The 109-square-mile district, entirely within Delaware County, but containing two villages and parts of six townships, has an enrollment of about 3,660 students and continues to grow at a rate of more than 100 students each summer. To meet the overcrowding in the buildings, a bond issue will be on the November 7 ballot, which, if passed, would increase the district from seven buildings to nine.
For the time being, classroom trailers are being used at the most overcrowded schools, such as one that will go in at one of General Rosecrans Elementary’s basketball courts.
“It was a hard decision to make, but by putting it there, we wouldn’t have to pour a footer which will save us quite a bit of money, and it’s a better line of sight and more secure,” said District Superintendent Angie Pollock. “That will give us two classrooms.”
In addition, the trailer at Big Walnut Elementary is being renovated, and will have two preschool units.
“The big challenge for us on the fiscal side, is it’s just not energy-efficient,” Pollock said of the trailers. “Maintaining a comfortable environment for learning is difficult. Sometimes they get too hot or too cold. In the building, you have more access — it’s easy to send a group out in the hall and still be able to watch them, or collaborate with the class next door.”
Because the district is growing, there will be more staff needed to serve the kids (including a new principal at Souders elementary), and Pollock said she doesn’t like seeing money being diverted to the trailers.
As for technology, every 5th- through 12th-grader this year will have a Chromebook. Last year, the laptop computers were used by Big Walnut High School students. The district’s Board of Education recently approved expanding Chromebook use for the 5th- through 8th-grades.
“We believe in teaching kids how to use technology as a tool — it doesn’t replace the other pieces involved in learning — it should be a tool to help the learning,” Pollock said.”The idea is not that they sit on that all day, but it’s a tool where they can collaborate with other students on projects; they can do their composition right on there and get feedback through Google from the teachers; it’s a resource if they need to research the internet.”

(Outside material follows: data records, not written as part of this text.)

-- ==== Sys2Proof/Laws/State.lean ====
section
/-! SUPPORT. One lemma per field per update of the state, each true by rfl, so that no proof unfolds a record update. -/

namespace Sys2Proof.Machine.State

@[simp] theorem withAlpha_cfg (s : State) (a : Alphabet) : (s.withAlpha a).cfg = s.cfg := rfl
@[simp] theorem withAlpha_alpha (s : State) (a : Alphabet) : (s.withAlpha a).alpha = a := rfl
@[simp] theorem withAlpha_cat (s : State) (a : Alphabet) : (s.withAlpha a).cat = s.cat := rfl
@[simp] theorem withAlpha_plug (s : State) (a : Alphabet) : (s.withAlpha a).plug = s.plug := rfl
@[simp] theorem withAlpha_inserted (s : State) (a : Alphabet) : (s.withAlpha a).inserted = s.inserted := rfl
@[simp] theorem withAlpha_slot (s : State) (a : Alphabet) : (s.withAlpha a).slot = s.slot := rfl
@[simp] theorem withAlpha_seq (s : State) (a : Alphabet) : (s.withAlpha a).seq = s.seq := rfl
@[simp] theorem withAlpha_fsr (s : State) (a : Alphabet) : (s.withAlpha a).fsr = s.fsr := rfl
@[simp] theorem withAlpha_inbox (s : State) (a : Alphabet) : (s.withAlpha a).inbox = s.inbox := rfl
@[simp] theorem withAlpha_outbox (s : State) (a : Alphabet) : (s.withAlpha a).outbox = s.outbox := rfl

@[simp] theorem withRotor_cfg (s : State) (c : Nat) (r : Rotor) : (s.withRotor c r).cfg = s.cfg := rfl
@[simp] theorem withRotor_alpha (s : State) (c : Nat) (r : Rotor) : (s.withRotor c r).alpha = s.alpha := rfl
@[simp] theorem withRotor_cat (s : State) (c : Nat) (r : Rotor) : (s.withRotor c r).cat = Table.write rotorD s.cat c r := rfl
@[simp] theorem withRotor_plug (s : State) (c : Nat) (r : Rotor) : (s.withRotor c r).plug = s.plug := rfl
@[simp] theorem withRotor_inserted (s : State) (c : Nat) (r : Rotor) : (s.withRotor c r).inserted = s.inserted := rfl
@[simp] theorem withRotor_slot (s : State) (c : Nat) (r : Rotor) : (s.withRotor c r).slot = s.slot := rfl
@[simp] theorem withRotor_seq (s : State) (c : Nat) (r : Rotor) : (s.withRotor c r).seq = s.seq := rfl
@[simp] theorem withRotor_fsr (s : State) (c : Nat) (r : Rotor) : (s.withRotor c r).fsr = s.fsr := rfl
@[simp] theorem withRotor_inbox (s : State) (c : Nat) (r : Rotor) : (s.withRotor c r).inbox = s.inbox := rfl
@[simp] theorem withRotor_outbox (s : State) (c : Nat) (r : Rotor) : (s.withRotor c r).outbox = s.outbox := rfl

@[simp] theorem withCat_cfg (s : State) (t : Table Rotor) : (s.withCat t).cfg = s.cfg := rfl
@[simp] theorem withCat_alpha (s : State) (t : Table Rotor) : (s.withCat t).alpha = s.alpha := rfl
@[simp] theorem withCat_cat (s : State) (t : Table Rotor) : (s.withCat t).cat = t := rfl
@[simp] theorem withCat_plug (s : State) (t : Table Rotor) : (s.withCat t).plug = s.plug := rfl
@[simp] theorem withCat_inserted (s : State) (t : Table Rotor) : (s.withCat t).inserted = s.inserted := rfl
@[simp] theorem withCat_slot (s : State) (t : Table Rotor) : (s.withCat t).slot = s.slot := rfl
@[simp] theorem withCat_seq (s : State) (t : Table Rotor) : (s.withCat t).seq = s.seq := rfl
@[simp] theorem withCat_fsr (s : State) (t : Table Rotor) : (s.withCat t).fsr = s.fsr := rfl
@[simp] theorem withCat_inbox (s : State) (t : Table Rotor) : (s.withCat t).inbox = s.inbox := rfl
@[simp] theorem withCat_outbox (s : State) (t : Table Rotor) : (s.withCat t).outbox = s.outbox := rfl

@[simp] theorem withPlug_cfg (s : State) (p : Perm) : (s.withPlug p).cfg = s.cfg := rfl
@[simp] theorem withPlug_alpha (s : State) (p : Perm) : (s.withPlug p).alpha = s.alpha := rfl
@[simp] theorem withPlug_cat (s : State) (p : Perm) : (s.withPlug p).cat = s.cat := rfl
@[simp] theorem withPlug_plug (s : State) (p : Perm) : (s.withPlug p).plug = p := rfl
@[simp] theorem withPlug_inserted (s : State) (p : Perm) : (s.withPlug p).inserted = s.inserted := rfl
@[simp] theorem withPlug_slot (s : State) (p : Perm) : (s.withPlug p).slot = s.slot := rfl
@[simp] theorem withPlug_seq (s : State) (p : Perm) : (s.withPlug p).seq = s.seq := rfl
@[simp] theorem withPlug_fsr (s : State) (p : Perm) : (s.withPlug p).fsr = s.fsr := rfl
@[simp] theorem withPlug_inbox (s : State) (p : Perm) : (s.withPlug p).inbox = s.inbox := rfl
@[simp] theorem withPlug_outbox (s : State) (p : Perm) : (s.withPlug p).outbox = s.outbox := rfl

@[simp] theorem withSlots_cfg (s : State) (t : Table Nat) : (s.withSlots t).cfg = s.cfg := rfl
@[simp] theorem withSlots_alpha (s : State) (t : Table Nat) : (s.withSlots t).alpha = s.alpha := rfl
@[simp] theorem withSlots_cat (s : State) (t : Table Nat) : (s.withSlots t).cat = s.cat := rfl
@[simp] theorem withSlots_plug (s : State) (t : Table Nat) : (s.withSlots t).plug = s.plug := rfl
@[simp] theorem withSlots_inserted (s : State) (t : Table Nat) : (s.withSlots t).inserted = true := rfl
@[simp] theorem withSlots_slot (s : State) (t : Table Nat) : (s.withSlots t).slot = t := rfl
@[simp] theorem withSlots_seq (s : State) (t : Table Nat) : (s.withSlots t).seq = s.seq := rfl
@[simp] theorem withSlots_fsr (s : State) (t : Table Nat) : (s.withSlots t).fsr = s.fsr := rfl
@[simp] theorem withSlots_inbox (s : State) (t : Table Nat) : (s.withSlots t).inbox = s.inbox := rfl
@[simp] theorem withSlots_outbox (s : State) (t : Table Nat) : (s.withSlots t).outbox = s.outbox := rfl

@[simp] theorem withSeq_cfg (s : State) (q : Seq) : (s.withSeq q).cfg = s.cfg := rfl
@[simp] theorem withSeq_alpha (s : State) (q : Seq) : (s.withSeq q).alpha = s.alpha := rfl
@[simp] theorem withSeq_cat (s : State) (q : Seq) : (s.withSeq q).cat = s.cat := rfl
@[simp] theorem withSeq_plug (s : State) (q : Seq) : (s.withSeq q).plug = s.plug := rfl
@[simp] theorem withSeq_inserted (s : State) (q : Seq) : (s.withSeq q).inserted = s.inserted := rfl
@[simp] theorem withSeq_slot (s : State) (q : Seq) : (s.withSeq q).slot = s.slot := rfl
@[simp] theorem withSeq_seq (s : State) (q : Seq) : (s.withSeq q).seq = q := rfl
@[simp] theorem withSeq_fsr (s : State) (q : Seq) : (s.withSeq q).fsr = s.fsr := rfl
@[simp] theorem withSeq_inbox (s : State) (q : Seq) : (s.withSeq q).inbox = s.inbox := rfl
@[simp] theorem withSeq_outbox (s : State) (q : Seq) : (s.withSeq q).outbox = s.outbox := rfl

@[simp] theorem withMode_cfg (s : State) (m : Mode) : (s.withMode m).cfg = s.cfg := rfl
@[simp] theorem withMode_alpha (s : State) (m : Mode) : (s.withMode m).alpha = s.alpha := rfl
@[simp] theorem withMode_cat (s : State) (m : Mode) : (s.withMode m).cat = s.cat := rfl
@[simp] theorem withMode_plug (s : State) (m : Mode) : (s.withMode m).plug = s.plug := rfl
@[simp] theorem withMode_inserted (s : State) (m : Mode) : (s.withMode m).inserted = s.inserted := rfl
@[simp] theorem withMode_slot (s : State) (m : Mode) : (s.withMode m).slot = s.slot := rfl
@[simp] theorem withMode_seq (s : State) (m : Mode) : (s.withMode m).seq = { s.seq with mode := m } := rfl
@[simp] theorem withMode_fsr (s : State) (m : Mode) : (s.withMode m).fsr = s.fsr := rfl
@[simp] theorem withMode_inbox (s : State) (m : Mode) : (s.withMode m).inbox = s.inbox := rfl
@[simp] theorem withMode_outbox (s : State) (m : Mode) : (s.withMode m).outbox = s.outbox := rfl

@[simp] theorem withInbox_cfg (s : State) (es : List HostEvent) : (s.withInbox es).cfg = s.cfg := rfl
@[simp] theorem withInbox_alpha (s : State) (es : List HostEvent) : (s.withInbox es).alpha = s.alpha := rfl
@[simp] theorem withInbox_cat (s : State) (es : List HostEvent) : (s.withInbox es).cat = s.cat := rfl
@[simp] theorem withInbox_plug (s : State) (es : List HostEvent) : (s.withInbox es).plug = s.plug := rfl
@[simp] theorem withInbox_inserted (s : State) (es : List HostEvent) : (s.withInbox es).inserted = s.inserted := rfl
@[simp] theorem withInbox_slot (s : State) (es : List HostEvent) : (s.withInbox es).slot = s.slot := rfl
@[simp] theorem withInbox_seq (s : State) (es : List HostEvent) : (s.withInbox es).seq = s.seq := rfl
@[simp] theorem withInbox_fsr (s : State) (es : List HostEvent) : (s.withInbox es).fsr = s.fsr := rfl
@[simp] theorem withInbox_inbox (s : State) (es : List HostEvent) : (s.withInbox es).inbox = es := rfl
@[simp] theorem withInbox_outbox (s : State) (es : List HostEvent) : (s.withInbox es).outbox = s.outbox := rfl

@[simp] theorem withSetting_cfg (s : State) (c v : Nat) : (s.withSetting c v).cfg = s.cfg := rfl
@[simp] theorem withSetting_alpha (s : State) (c v : Nat) : (s.withSetting c v).alpha = s.alpha := rfl
@[simp] theorem withSetting_cat (s : State) (c v : Nat) : (s.withSetting c v).cat = Table.write rotorD s.cat c { s.rotor c with setting := v } := rfl
@[simp] theorem withSetting_plug (s : State) (c v : Nat) : (s.withSetting c v).plug = s.plug := rfl
@[simp] theorem withSetting_inserted (s : State) (c v : Nat) : (s.withSetting c v).inserted = s.inserted := rfl
@[simp] theorem withSetting_slot (s : State) (c v : Nat) : (s.withSetting c v).slot = s.slot := rfl
@[simp] theorem withSetting_seq (s : State) (c v : Nat) : (s.withSetting c v).seq = s.seq := rfl
@[simp] theorem withSetting_fsr (s : State) (c v : Nat) : (s.withSetting c v).fsr = s.fsr := rfl
@[simp] theorem withSetting_inbox (s : State) (c v : Nat) : (s.withSetting c v).inbox = s.inbox := rfl
@[simp] theorem withSetting_outbox (s : State) (c v : Nat) : (s.withSetting c v).outbox = s.outbox := rfl

@[simp] theorem reply_cfg (s : State) (w : Word) : (s.reply w).cfg = s.cfg := rfl
@[simp] theorem reply_alpha (s : State) (w : Word) : (s.reply w).alpha = s.alpha := rfl
@[simp] theorem reply_cat (s : State) (w : Word) : (s.reply w).cat = s.cat := rfl
@[simp] theorem reply_plug (s : State) (w : Word) : (s.reply w).plug = s.plug := rfl
@[simp] theorem reply_inserted (s : State) (w : Word) : (s.reply w).inserted = s.inserted := rfl
@[simp] theorem reply_slot (s : State) (w : Word) : (s.reply w).slot = s.slot := rfl
@[simp] theorem reply_seq (s : State) (w : Word) : (s.reply w).seq = s.seq := rfl
@[simp] theorem reply_fsr (s : State) (w : Word) : (s.reply w).fsr = s.fsr := rfl
@[simp] theorem reply_inbox (s : State) (w : Word) : (s.reply w).inbox = s.inbox := rfl
@[simp] theorem reply_outbox (s : State) (w : Word) : (s.reply w).outbox = s.outbox ++ [w] := rfl

@[simp] theorem takeFault_cfg (s : State) (f : FaultCode) : (s.takeFault f).cfg = s.cfg := rfl
@[simp] theorem takeFault_alpha (s : State) (f : FaultCode) : (s.takeFault f).alpha = if s.seq.mode = .alpha then { s.alpha with n := 0 } else s.alpha := rfl
@[simp] theorem takeFault_cat (s : State) (f : FaultCode) : (s.takeFault f).cat = s.cat := rfl
@[simp] theorem takeFault_plug (s : State) (f : FaultCode) : (s.takeFault f).plug = s.plug := rfl
@[simp] theorem takeFault_inserted (s : State) (f : FaultCode) : (s.takeFault f).inserted = s.inserted := rfl
@[simp] theorem takeFault_slot (s : State) (f : FaultCode) : (s.takeFault f).slot = s.slot := rfl
@[simp] theorem takeFault_seq (s : State) (f : FaultCode) : (s.takeFault f).seq = { s.seq with mode := .idle } := rfl
@[simp] theorem takeFault_fsr (s : State) (f : FaultCode) : (s.takeFault f).fsr = s.fsr.record f := rfl
@[simp] theorem takeFault_inbox (s : State) (f : FaultCode) : (s.takeFault f).inbox = s.inbox := rfl
@[simp] theorem takeFault_outbox (s : State) (f : FaultCode) : (s.takeFault f).outbox = s.outbox ++ [faultWord f] := rfl

@[simp] theorem assertReset_cfg (s : State) : s.assertReset.cfg = s.cfg := rfl
@[simp] theorem assertReset_alpha (s : State) : s.assertReset.alpha = { sym := [], n := 0, isSealed := false } := rfl
@[simp] theorem assertReset_cat (s : State) : s.assertReset.cat = [] := rfl
@[simp] theorem assertReset_plug (s : State) : s.assertReset.plug = Perm.identity := rfl
@[simp] theorem assertReset_inserted (s : State) : s.assertReset.inserted = false := rfl
@[simp] theorem assertReset_slot (s : State) : s.assertReset.slot = [] := rfl
@[simp] theorem assertReset_seq (s : State) : s.assertReset.seq = Seq.reset := rfl
@[simp] theorem assertReset_fsr (s : State) : s.assertReset.fsr = { any := false, code := 0 } := rfl
@[simp] theorem assertReset_inbox (s : State) : s.assertReset.inbox = s.inbox := rfl
@[simp] theorem assertReset_outbox (s : State) : s.assertReset.outbox = s.outbox := rfl

end Sys2Proof.Machine.State
end

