-- ==== Sys2Proof/Tests/Slice0.lean ====
section
/-! SUPPORT. Tests of the definitions and, for every statement with hypotheses, a witness that they can be met. Expected values are those of
95_test_vectors.md (the vector is named at each test) or are worked by hand from the rule named. States are small and built by the helpers below. -/

set_option linter.unusedSimpArgs false

namespace Sys2Proof.Tests

open Sys2Proof Sys2Proof.Machine

-- Helpers.

/-- An index table from its elements. -/
def tbl (l : List Nat) : Table Nat := (l.zipIdx.map (fun c => (c.2, c.1))).filter (fun c => c.2 ≠ c.1)

/-- A permutation from its two tables. -/
def prm (f g : List Nat) : Perm := { fwd := tbl f, inv := tbl g }

/-- The alphabet of the given codes, sealed. -/
def abc (l : List Nat) : Alphabet := { sym := l.zipIdx.map (fun c => (c.2, BitVec.ofNat 16 c.1)), n := l.length, isSealed := true }

/-- Program P1 of 95_test_vectors.md after its `.SETTING "AA"`: alphabet ABCDEF, three slots, one pawl. -/
def p1 : State :=
  { State.reset with
    alpha := abc [0x41, 0x42, 0x43, 0x44, 0x45, 0x46]
    cat := [(0, { valid := true, kind := .reflector, setting := 0, notch := [],
                  wiring := prm [1, 0, 3, 2, 5, 4] [1, 0, 3, 2, 5, 4] }),
            (1, { valid := true, kind := .fixedRotor, setting := 0, notch := [],
                  wiring := prm [3, 0, 5, 1, 2, 4] [1, 3, 4, 0, 5, 2] }),
            (2, { valid := true, kind := .movingRotor, setting := 0, notch := [(0, true)],
                  wiring := prm [2, 4, 1, 0, 3, 5] [3, 2, 0, 4, 1, 5] })]
    inserted := true
    slot := [(1, 1), (2, 2)] }

/-- P1 with the plugboard `(AB)`. -/
def p1ab : State := { p1 with plug := prm [1, 0] [1, 0] }

/-- P1 before any insertion. -/
def p1un : State := { p1 with inserted := false, slot := [] }

/-- P1 with a construction of a moving rotor 5 open, outside a group. -/
def p1perm : State := { p1 with seq := { Seq.reset with mode := .perm, target := 5, kind := .movingRotor } }

/-- P1 with a construction of the plugboard open. -/
def p1plug : State := { p1 with seq := { Seq.reset with mode := .perm, target := 0xFF } }

/-- P1 with a construction of a Reflector 5 open, no group given: the identity. -/
def p1refl : State := { p1 with seq := { Seq.reset with mode := .perm, target := 5 } }

/-- P1 with the group `(AB` open in the construction of rotor 5. -/
def p1group : State :=
  { p1 with
    seq := { Seq.reset with mode := .perm, target := 5, kind := .movingRotor, inGroup := true, glen := 2, first := 0, prev := 1
                            perm := { fwd := [(0, 1)], inv := [(1, 0)] }, seen := [(0, true), (1, true)] } }

/-- P1 with a group just opened in the construction of rotor 5. -/
def p1open : State :=
  { p1 with seq := { Seq.reset with mode := .perm, target := 5, kind := .movingRotor, inGroup := true } }

/-- P1 with an insertion open, its list filled up to `n` with 0, 1, 2. -/
def p1ins (n : Nat) : State := { p1 with seq := { Seq.reset with mode := .ins, list := [(1, 1), (2, 2)], count := n } }

/-- P1 with a setting sequence open, its list filled up to `n` with C, A. -/
def p1set (n : Nat) : State := { p1 with seq := { Seq.reset with mode := .set, list := [(0, 2)], count := n } }

/-- P1 with `.INSERT 0, 0', 2`, a second Reflector 3 in slot 1 (V-CFG), and a setting sequence open. -/
def p1rr : State :=
  { p1 with
    cat := p1.cat ++ [(3, { valid := true, kind := .reflector, setting := 0, notch := [],
                            wiring := prm [5, 4, 3, 2, 1, 0] [5, 4, 3, 2, 1, 0] })]
    slot := [(1, 3), (2, 2)]
    seq := { Seq.reset with mode := .set } }
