-- ==== Sys2Proof/Word.lean ====
section
/-! DEFINITION. The byte and the byte string of the model (R7, R36). -/
namespace Sys2Proof

/-- One byte. -/
abbrev Byte := BitVec 8

/-- A byte string, first byte first. -/
abbrev Bytes := List Byte

end Sys2Proof
end

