-- ==== Sys2Proof/Machine/State.lean ====
section
/-! DEFINITION. The state of the block as plain data: every register of the dictionary, the engines' hidden state, the queue
of waiting commands, and the state right after power-on reset. Moments are counted in CCLK cycles of 0.625 ns where a field
says cycles, and in ns, µs or ms where it says so; the moment `t` that a command carries is the CCLK cycle in which it comes about. -/
namespace Sys2Proof.Machine

/-- A command that cannot come about: the machine stops. -/
inductive Fault where
  /-- Raised by every command whose operand names an instance the part does not have (a lane above 511, a slice above 63). Safe:
  no such event can reach the part. -/
  | noInstance
  deriving DecidableEq, Repr

/-- A command the model gives no meaning. -/
inductive Refusal where
  /-- Raised by an arm of the dispatch whose command has no meaning yet. Safe: nothing can be proved of it. -/
  | notModelled (mnemonic : String)
  deriving DecidableEq, Repr

/-- What the latest access was answered with: the abort code (0 success), and the value with its type and length (R68). -/
structure Answer where
  abort : Nat
  ty : Nat
  len : Nat
  value : Nat
  deriving DecidableEq, Repr

/-- How the FCS of a frame leaves (R133, R148). -/
inductive Fcs where
  | good | stomped | errorBlock
  deriving DecidableEq, Repr

/-- A block of 64b/66b coding after a frame's start block, as it enters the coder, ahead of any transcoding to 256b/257b (R148): eight data
bytes; the block that ends the frame with the bytes left, 0 to 7; the control block of type 0x1E with all eight characters /E/. -/
inductive Pcs where
  | data (b : Bytes) | terminate (b : Bytes) | error
  deriving DecidableEq, Repr

/-- What takes the place of client bits: nothing, idle blocks, an error block that ends a frame and idle blocks after it, ones, Local Fault
ordered sets, an error block that ends a frame and Local Fault ordered sets after it (R186, R200, R201). -/
inductive Fill where
  | data | idle | cut | ones | localFault | cutFault
  deriving DecidableEq, Repr

/-- A dictionary lane that sends, and whether what it sends is in the inverted form, TX_INVERT being 1 (R101). -/
structure TxLane where
  lane : Nat
  inverted : Bool
  deriving DecidableEq, Repr

/-- What the block puts out, in order: the model's record of everything that leaves it. -/
inductive Emit where
  /-- A frame with its FCS at side `side` (n for LPn, 256+n for SPn); `lanes` are the lanes that send its logical lanes 0, 1 and so on
  (R101, R103). -/
  | frame (side : Nat) (lanes : List TxLane) (blocks : List Pcs)
  /-- One carrier frame of anchor `n`: the lane frames sent on LLn, LL(n+1), and so on (R163). -/
  | carrier (n : Nat) (lanes : List Bytes)
  /-- What one carrier frame's time carries toward the system side of pair `n`: `bits` client bits, or their filling (R186, R200); `lanes` are
  the lanes that send its logical lanes (R101, R103). -/
  | client (n : Nat) (lanes : List TxLane) (fill : Fill) (bits : Nat) (data : Bytes)
  /-- 64b/66b blocks restored for the system PCS of pair `n`, ahead of its markers, FEC and idle adaptation: control or data, and the eight
  bytes (R174); `lanes` as above. -/
  | blocks (n : Nat) (lanes : List TxLane) (b : List (Bool × Bytes))
  /-- A far-end loopback retransmits what side `side` receives (R482): a frame, its FCS good or not, or a carrier frame. -/
  | retransmit (side : Nat) (lanes : List TxLane) (b : Bytes) (good : Bool)
  /-- The same of what the client of a CARRIER pair brings to system side `side`. -/
  | retransmitClient (side : Nat) (lanes : List TxLane) (l : List ClientItem)
  /-- A training burst on lane `l`: 1.0 µs of PRBS13 (NRZ) or 2.0 µs of PRBS13Q (PAM4) (R113). -/
  | burst (l : Nat) (pam4 : Bool)
  /-- The next bits of the PRBS generator of lane `l`, before Gray coding on a PAM4 lane (R108, R109). -/
  | prbs (l : Nat) (bits : List Bool)
  /-- One MSI-X message: address and data of the vector's table entry. -/
  | msix (vector addr data : Nat)
  /-- A datagram of the management port, to an address and port. -/
  | udp (dest : Nat) (data : Bytes)
  /-- An ARP or ICMP echo answer of the management port. -/
  | mgmt (data : Bytes)
  /-- A CAN FD frame. -/
  | can (ident : Nat) (data : Bytes)
  /-- A write of host memory. -/
  | hostWrite (addr : Nat) (data : Bytes)
  /-- A punted frame handed to the control cluster: pair, from the line side, reason, channel, timestamp, frame. -/
  | puntFirm (pair : Nat) (line : Bool) (reason channel ts : Nat) (data : Bytes)
  /-- An interrupt to the control cluster for event group `g`. -/
  | firm (g : Nat)
  /-- A PCI Express completion: Unsupported Request. -/
  | unsupported
  /-- Bits shifted out on TDO, first bit first (R527). -/
  | tdo (bits : List Bool)
  /-- The balls driven by boundary scan: from its register (0), by pulses (1) or trains (2) of it, or in high impedance (3). -/
  | balls (how : Nat) (bits : List Bool)
  /-- The level of an output pin. -/
  | pin (name : String) (level : Bool)
  /-- VID[4:0] drives a code, or is high-impedance (R521, R524). -/
  | vid (code : Option Nat)
  /-- A command sent to the boot flash: its bytes ahead of any dummy clocks (R526). -/
  | spi (command : Bytes)
  /-- Side `side` begins or ceases to send continuous Local Fault ordered sets in place of frames (R432, R476, R482). -/
  | localFault (side : Nat) (on : Bool)
  /-- A learning, sampler or SA-store record kept for the control cluster. -/
  | note (data : Bytes)
  deriving DecidableEq, Repr

/-- An access of an object (R36) whose EXEC or wake is still in progress (R52, R56). -/
structure Pending where
  key : Nat
  path : Path
  deriving DecidableEq, Repr

/-- The BAR0 aperture: one read capture, one write staging, ENTRY_STATUS of each entry (R52, R54). -/
structure Bar0 where
  /-- Entry key and captured value. -/
  capture : Option (Nat × Nat)
  /-- Entry key of the staging. -/
  stagingOf : Option Nat
  /-- The staged bytes, by byte number. -/
  staging : Tbl (Option Byte)
  /-- ABORT of each entry. -/
  status : Tbl Nat
  deriving DecidableEq, Repr

/-- The registers of one ring (R58). -/
structure Ring where
  base : Nat
  size : Nat
  vector : Nat
  prod : Nat
  cons : Nat
  enable : Bool
  wb : Nat
  /-- The STATUS.ERROR of a BASE that is not 4 KB aligned when the ring is started. -/
  baseError : Bool
  deriving DecidableEq, Repr

/-- A ring with its registers at their defaults. -/
def Ring.init : Ring := ⟨0, 0, 0, 0, 0, false, 0, false⟩

/-- A punted frame waiting for a buffer (R59): its ring and pair, whether it came from the line side, reason, channel, timestamp,
what is left of the frame, and its length and pool as stored; originated by the part, so in no term of law 1 (R446). -/
structure Punt where
  ring : Nat
  len : Nat
  pool : Nat
  pair : Nat
  line : Bool
  reason : Nat
  channel : Nat
  ts : Nat
  data : Bytes
  own : Bool
  deriving DecidableEq, Repr

/-- MSI-X (R61): the enable and function mask, the 16-byte table entries, the pending-bit array. -/
structure Msix where
  enable : Bool
  fmask : Bool
  table : Tbl Nat
  pba : Nat
  deriving DecidableEq, Repr

/-- One open DAP session (R63, R72, R467). -/
structure Session where
  role : Role
  id : Nat
  key : Bytes
  /-- The highest sequence number accepted, and the accepted ones among the 63 below it, bit i for high - 1 - i. -/
  high : Nat
  seen : Nat
  /-- NOTIFY messages sent. -/
  notes : Nat
  /-- The source of the most recent authenticated request (address and port; unused on CAN FD). -/
  peer : Nat
  /-- Events in their holdoff, each with the compact time of the latest raise that fell within it and how many did. -/
  hold : List (Nat × Option (Nat × Nat))
  deriving DecidableEq, Repr

/-- An authenticated DAP request (R66, R68): the transport's role, session, sequence number, source, operation and body. -/
structure DapAsk where
  role : Role
  sid : Nat
  seq : Nat
  peer : Nat
  op : Nat
  body : Bytes
  deriving DecidableEq, Repr

/-- The DAP engine: open sessions, the highest sequence number accepted on session 0 of each transport, the CAN FD reassembly (bytes
and next segment number), and the CAN FD segments that wait for the bus, oldest first, each with the message it belongs to. -/
structure Dap where
  sessions : List Session
  baseHighOob : Nat
  baseHighField : Nat
  reasm : Option (Bytes × Nat)
  canOut : List (Bytes × Bytes)
  /-- Requests whose EXEC is in progress and not yet answered, by entry key (R70). -/
  waits : List (Nat × DapAsk)
  deriving DecidableEq, Repr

Chromebooks are also used a lot for assessments. Instead of a pencil-and-paper test that would take the teacher a while to grade and then get the data, the teacher can find out quickly if they need to go back over a subject or if the students understand the lesson.
Each student will be assigned their own Chromebook, as opposed to being shared. The school board was told that by being responsible for their own device, there were fewer equipment problems.
“Teaching them when it’s appropriate to use, that’s a life skill,” Pollock said.
All-day Kindergarten is continuing to grow in the buildings, she said. About 80 percent of incoming students are now opting for the all-day program.
“There, we’re focusing not just on academic readiness, but how to listen, get along with others, follow directions.”
In addition to tangible tools, the district is continuing to teach in a way that meets future needs.
“This is the third year of our 2020 vision for instruction, and our goal with that is by the year 2020, every kid has an experience that includes personalized instruction at their level, that’s engaging and ensures that they are growing academically, socially and emotionally,” Pollock said. “We have been working with our staff to improve in all three of those areas, and we’re really pleased with the progress we’ve made.”
The transition is to move away from teaching just the facts to communicating better.
“We’re really trying to make things relevant for kids,” Pollock continued. “We can’t teach them the same way we were taught, because a lot of the jobs they will be working haven’t even been invented yet. We have to teach kids how to be good thinkers and problem-solvers. That’s really our focus — how to collaborate with others, how to be creative and think critically.”
The first day of school is Wednesday, Aug. 16.